As an animated film, Brave sits as more of a DreamWorks film than a Pixar film. The story is way more simplistic, predictable, and lacks the insightful depth that every Pixar film has accomplished before. For adults and demanding filmgoers, Brave will be undoubtedly disappointing, possibly even more disheartening than Cars 2, which I thoroughly enjoyed in contrast to its negative reviews. Going back to How To Train Your Dragon and pretty much every other DreamWorks film: Brave has a similar moral, connections between mother and daughter, compared to father and son. The animation style looks extremely similar, with majority of the scenes having a lot of brown and grey, not colorful to the eye. And finally, there are a lot of meaningless characters who are just present for comic relief. 

Take a good Disney film: Beauty and the Beast. The candle, clock, and teapot are all comic relief characters for the younger audience members, but at the end of the day, they all have a purpose in the storyline: To help the Beast fix himself so he can transform back into a human. The funny moments and amusements come later, enhancing the experience of the characters' actual goals. Here in Brave, a lot of the funny characters have no goals and are almost as if just "thrown in there to get a few laughs." Speaking of laughs, the children will get great laughs out of this, but probably only children in their elementary school years. The humor is mostly physical, crude, and if taken the literal way, silly and immature. The inventiveness and delight that drove all the Pixar films is clearly missing here, or done in an entirely divergent manner. If somebody randomly shows me Ratatouille, I can easily tell that it is a Pixar film. If somebody randomly shows me Brave, I can honestly say that I would be fooled to think that it is a DreamWorks film.

However, if one is forgiving enough to back up and just take a good look at Brave as an animated film alone, it is still a pretty well-made movie. Despite its familiar storyline and predictable ending, there is no question that it is well paced and well combined with a Scottish background. With fluent 3D animation, Brave manages to invite less demanding filmgoers to an intriguing fantasy adventure. Its target audience, though, is definitely kids ten and under, even though the actual content is more mature than WALL-E.

In conclusion, Brave is fine, perfectly adequate as an animated film alone. It offers enough engagement to fun-seeking fans but undeniably falls behind the other Pixar films. For the people who are desiring another Pixar groundbreaker, I am afraid to say that you will not find it here. Our favorite directors of Pixar, John Lasseter, Andrew Stanton, Pete Docter, and Brad Bird, are pushed aside and replaced by a new crew of folks who are either unfamiliar with the way Pixar films work or they are past workers at DreamWorks Animation. From the Boston Globe, "We would expect this kind of overstuffed joyride from DreamWorks Animation or the folks at Fox or even Disney itself.

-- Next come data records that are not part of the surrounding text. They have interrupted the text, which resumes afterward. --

-- ==== Sys2Proof/Machine/Alu.lean ====
section
/-! DEFINITION. ADD and SUB (spec/41_alu.md R142, R143). -/

namespace Sys2Proof.Machine

/-- The sequential pc first, then the result, its write and pc (R142, conflict C10). -/
def execAlu (d : RegIdx) (r : Word) (s : State) : Host.Outcome State Fault Refusal :=
  proceed (seqPc s) s fun npc => .next ((s.writeReg d r).setPc npc)

/-- ADD (R142). -/
def execAdd (d a b : RegIdx) (s : State) : Host.Outcome State Fault Refusal :=
  execAlu d (aluAdd s.params.arithMode (s.readReg a) (s.readReg b)) s

/-- SUB (R143). -/
def execSub (d a b : RegIdx) (s : State) : Host.Outcome State Fault Refusal :=
  execAlu d (aluSub s.params.arithMode (s.readReg a) (s.readReg b)) s

end Sys2Proof.Machine
end

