/-- A second link write after an error of JALR writes the link that stands there. -/
theorem jalrReadState_recordError (s : State) (d : RegIdx) (e : MachineError) :
    jalrReadState ((jalrReadState s d).recordError e) d = (jalrReadState s d).recordError e := by
  obtain ⟨horder, hstate⟩ | ⟨horder, hstate⟩ := jalrReadState_cases s d
  · have hlink : linkValue ((s.writeReg d (linkValue s)).recordError e) = linkValue s := by simp [linkValue]
    rw [hstate, jalrReadState_linkFirst _ d (by simpa using horder), hlink, State.writeReg_recordError,
      State.writeReg_writeReg_same]
  · rw [hstate, jalrReadState_readFirst _ d (by simpa using horder)]

/-- exec raises the same error again on the state its error left, and leaves it: the failed check reads nothing the record holds. -/
theorem exec_fault_again {i : Instr} {s t : State} {e : MachineError} (h : exec i s = .fault (.err e t)) :
    exec i t = .fault (.err e t) := by
  cases i with
  | add d a b =>
    obtain ⟨hpc, rfl⟩ := execAlu_fault.1 h
    exact execAlu_fault.2 ⟨hpc, rfl⟩
  | sub d a b =>
    obtain ⟨hpc, rfl⟩ := execAlu_fault.1 h
    exact execAlu_fault.2 ⟨hpc, rfl⟩
  | lw d a imm =>
    obtain ⟨hrep, rfl, haccess⟩ := execLw_fault.1 h
    exact execLw_fault.2 ⟨hrep, rfl, haccess⟩
  | sw a b imm =>
    obtain ⟨hrep, rfl, haccess⟩ := execSw_fault.1 h
    exact execSw_fault.2 ⟨hrep, rfl, haccess⟩
  | jal d imm => exact absurd h execJal_fault
  | jalr d a imm =>
    obtain ⟨hrep, hout, he, rfl⟩ := execJalr_fault.1 h
    have hstate := jalrReadState_recordError s d e
    refine execJalr_fault.2 ⟨hrep, ?_, ?_, ?_⟩
    · rw [hstate]
      exact hout
    · rw [hstate]
      exact he
    · rw [hstate]
      rfl
  | beq a b imm =>
    obtain ⟨hrep, hpc, rfl⟩ := execBranch_fault.1 h
    exact execBranch_fault.2 ⟨hrep, hpc, rfl⟩
  | bne a b imm =>
    obtain ⟨hrep, hpc, rfl⟩ := execBranch_fault.1 h
    exact execBranch_fault.2 ⟨hrep, hpc, rfl⟩

/-- The instruction a tick fetches depends on pc, memory and the parameters alone. -/
theorem fetchInstr_congr {s t : State} (hpc : t.pc = s.pc) (hmem : t.mem = s.mem) (hparams : t.params = s.params) :
    fetchInstr t = fetchInstr s := by
  unfold fetchInstr fetchWord checkAccess
  rw [hpc, hmem, hparams]

/-- Beginning a tick again changes nothing. -/
theorem State.begin_of_started {s : State} (h : s.started = true) : s.begin = s := by
  unfold State.begin
  rw [← h]

/-- Settles O38: the tick fetches the same bytes, and then fails as before. -/
theorem errorRepeatsOnNextTick : Obligations.ErrorRepeatsOnNextTick := by
  intro s t e h
  obtain ⟨hfetch, rfl⟩ | ⟨i, hfetch, hexec⟩ := step_fault.1 h
  · exact step_fault.2 (.inl ⟨hfetch, rfl⟩)
  · obtain ⟨hpc, hmem, hparams, -, hstarted⟩ := exec_fault_keeps hexec
    rw [step_of_fetchInstr ((fetchInstr_congr hpc hmem hparams).trans hfetch), State.begin_of_started hstarted]
    exact exec_fault_again hexec

/-- Settles O39: a tick begins, and exec then keeps what it does not record. -/
theorem bookkeepingOfTick : Obligations.BookkeepingOfTick := by
  refine fun s t => ⟨fun h => ?_, fun e h => ?_⟩
  · obtain ⟨i, -, hexec⟩ := step_next.1 h
    obtain ⟨hparams, hrecord, hstarted⟩ := exec_next_keeps hexec
    exact ⟨hrecord, hstarted, hparams⟩
  · obtain ⟨-, rfl⟩ | ⟨i, -, hexec⟩ := step_fault.1 h
    · exact ⟨rfl, rfl, rfl⟩
    · obtain ⟨-, -, hparams, hrecord, hstarted⟩ := exec_fault_keeps hexec
      exact ⟨hrecord, hstarted, hparams⟩

end Sys2Proof.Machine
end

section
/-! Frames: what each instruction leaves unchanged (10_state.md R25, R29, R31). -/

namespace Sys2Proof.Machine

/-- An instruction with an rd changes rd and pc alone. -/
theorem exec_next_of_dest {i : Instr} {s t : State} {d : RegIdx} (hdest : i.dest? = some d) (h : exec i s = .next t) :
    ∃ r npc, t = (s.writeReg d r).setPc npc := by
  obtain ⟨d', r, npc, hdest', ht⟩ | ⟨base, src, imm, npc, rfl, -⟩ | ⟨npc, hnone, -⟩ := exec_next_cases h
  · obtain rfl : d = d' := Option.some.inj (hdest.symm.trans hdest')
    exact ⟨r, npc, ht⟩
  · cases hdest
  · rw [hdest] at hnone
    cases hnone
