-- ==== Sys2Proof/Config.lean ====
section
/-! DEFINITION. What the spec leaves open or to an implementation: free values and functions with no body, so that no
proof can rest on a value of them. -/

namespace Sys2Proof

/-- A free value, one per draw: a result the spec does not state. -/
opaque Config.freeValue : Nat → BitVec 64

/-- Stage-3 coefficient `i` of preset `set`, 20-bit Q1.19 code, from ROM (R63). -/
opaque Config.presetCoef : Nat → Nat → BitVec 20

/-- Half-band coefficient `i` of HB_COEF, 18-bit Q1.17 code (R60). -/
opaque Config.hbCoef : Nat → BitVec 18

/-- A coefficient of LINK's interpolator to 32 kHz (R45), by input class (true is 16 kHz) and distance from the centre tap. -/
opaque Config.ldoCoef : Bool → Nat → Int

/-- The 16-bit sample that LINK makes of the interpolator's exact sum (R45). -/
opaque Config.ldoRound : Int → BitVec 16

/-- Device address of the line transmit ring entry of a line for a frame; the spec gives the ring no layout (R11). -/
opaque Config.txRingAddr : Nat → Nat → Nat

/-- Whether a value that the spec defines exactly, and whose rounding it leaves open, rounds up where it is not exact: the
place, and what the value is computed from. -/
opaque Config.roundUp : Nat → Int → Nat → Bool

/-- The NLP's move from e to its output (R92): sample 1–15 of the 16, e, target. -/
opaque Config.nlpRamp : Nat → Int → Int → BitVec 16

/-- One step of the comfort noise LFSR, and the 16-bit sample taken from it (R93). -/
opaque Config.lfsrStep : BitVec 32 → BitVec 32
opaque Config.lfsrSample : BitVec 32 → BitVec 16

/-- How far Pn rises in a sample, before its bound (R93): Pn and short e average. -/
opaque Config.noiseRise : Nat → Nat → Nat

/-- A coefficient of Sage's half-band filter by distance from the centre tap, in units of 2 ^ -17 (R108). -/
opaque Config.sageHalf : Nat → Int

/-- The outcome of a window whose tone lies between the accept and the reject band (R111): class and samples. -/
opaque Config.sageBetween : Nat → List Int → Bool

/-- CK of each reset, from the TRNG (R249). -/
opaque Config.contextKey : Nat → Nat

/-- ML-DSA-65 (R333, R336, R349): verification of a signature under a public key; byte `i` of the identity public key and
of a signature from a seed. -/
opaque Config.mldsaVerify : List Nat → List Nat → List Nat → Bool
opaque Config.mldsaPub : List Nat → Nat → BitVec 8
opaque Config.mldsaSign : List Nat → List Nat → Nat → BitVec 8

/-- The order in which the fields of a record lie in its bytes, for the records that the spec gives no layout (R127, R167): 0 a coder
job's saved state, 1 the playout record, 2 the template region, 3 the RFC 4733 record, 4 the latch record. -/
opaque Config.layout : Nat → List Nat

/-- The source word of CTX_DATA when the host asked for data mode; the spec names it HOST and gives no value (R147). -/
opaque Config.hostSource : BitVec 32

end Sys2Proof
end

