-- ==== Sys2Proof/Machine/Addr.lean ====
section
/-! DEFINITION. Names for the register addresses of the chapters' tables (R372): block, register, and where a register
repeats, the index of its page or group and its index within it. -/

namespace Sys2Proof.Machine.Reg
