-- ==== Sys2Proof/Machine/RegTable.lean ====
section
/-! DEFINITION. The register space as data: one row per register of the chapters' tables (R372, R373), with the bits a
write stores (R6, R7), the bits a written 1 clears, the reset value, and the value ranges a write must meet. The addresses
have names in the namespace Reg; a row of several registers has the address base + i * ps + j * st. -/

namespace Sys2Proof.Machine

/-- One row of a register table. `w`: bits stored by a write; `c`: bits cleared by writing 1; `rc`: cleared by a read;
`wo`: reads as zero; `chk`: fields (low bit, width, least, greatest) whose value is otherwise refused. -/
structure RegRow where
  base : Nat
  ps : Nat := 0
  pc : Nat := 1
  st : Nat := 0
  n : Nat := 1
  w : Nat := 0
  c : Nat := 0
  rst : Nat := 0
  rc : Bool := false
  wo : Bool := false
  chk : List (Nat × Nat × Nat × Nat) := []
  deriving DecidableEq, Repr

/-- Whether the row holds the register at address `a`. -/
def RegRow.holds (r : RegRow) (a : Nat) : Bool :=
  if a < r.base then false else
  let d := a - r.base
  let i := if r.ps = 0 then 0 else d / r.ps
  let e := d - i * r.ps
  let j := if r.st = 0 then 0 else e / r.st
  decide (i < r.pc) && decide (j < r.n) && decide (e = j * r.st)

/-- Register rows of the TOP pages. -/
def rowsTop : List RegRow := [
  { base := 0x100, c := 0x80000000 },
  { base := 0x104, c := 0xF, rst := 0x1 },
  { base := 0x108, wo := true },
  { base := 0x10C }]

/-- Register rows of the ROOK pages. -/
def rowsRook : List RegRow := [
  { base := 0x1100 },
  { base := 0x1104 },
  { base := 0x1108, wo := true },
  { base := 0x110C },
  { base := 0x1110, st := 0x4, n := 8 },
  { base := 0x1130, wo := true },
  { base := 0x1134 },
  { base := 0x1138, w := 0xFFFF, rst := 0x384 },
  { base := 0x113C },
  { base := 0x1140, w := 0xF },
  { base := 0x1144 },
  { base := 0x1148, rc := true },
  { base := 0x114C, wo := true },
  { base := 0x1150, wo := true },
  { base := 0x1154, rc := true },
  { base := 0x1158 },
  { base := 0x1200, st := 0x4, n := 136 }]

/-- Register rows of the OTP pages. -/
def rowsOtp : List RegRow := [
  { base := 0x2100 },
  { base := 0x2104 },
  { base := 0x2800, st := 0x4, n := 512 }]

/-- Register rows of the PROT pages. -/
def rowsProt : List RegRow := [
  { base := 0x3100, wo := true },
  { base := 0x3104 },
  { base := 0x3108, rc := true },
  { base := 0x310C },
  { base := 0x3110, st := 0x4, n := 8 },
  { base := 0x3200, st := 0x4, n := 128, w := 0xFFFFFFFF },
  { base := 0x3400, st := 0x4, n := 128 }]

/-- Register rows of the AUDIT pages. -/
def rowsAudit : List RegRow := [
  { base := 0x4100 },
  { base := 0x4104 },
  { base := 0x4108 },
  { base := 0x410C, rc := true },
  { base := 0x4110 },
  { base := 0x4114, w := 0x3FF },
  { base := 0x4140, st := 0x4, n := 16 }]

But it's terribly ordinary for Pixar." Parallel to animated shows, Brave in relations to Pixar is like the new decade of Tom and Jerry episodes/movies that are no longer produced by Fred Quimby. But at the same time, Brave is not a bad movie. Not at all. Its charm and commitment to its content can keep the young ones eager for a second viewing. For the older ones who hate to wreck their image of Pixar Animation, you will have to be brave to put the "Pixar vibe" aside.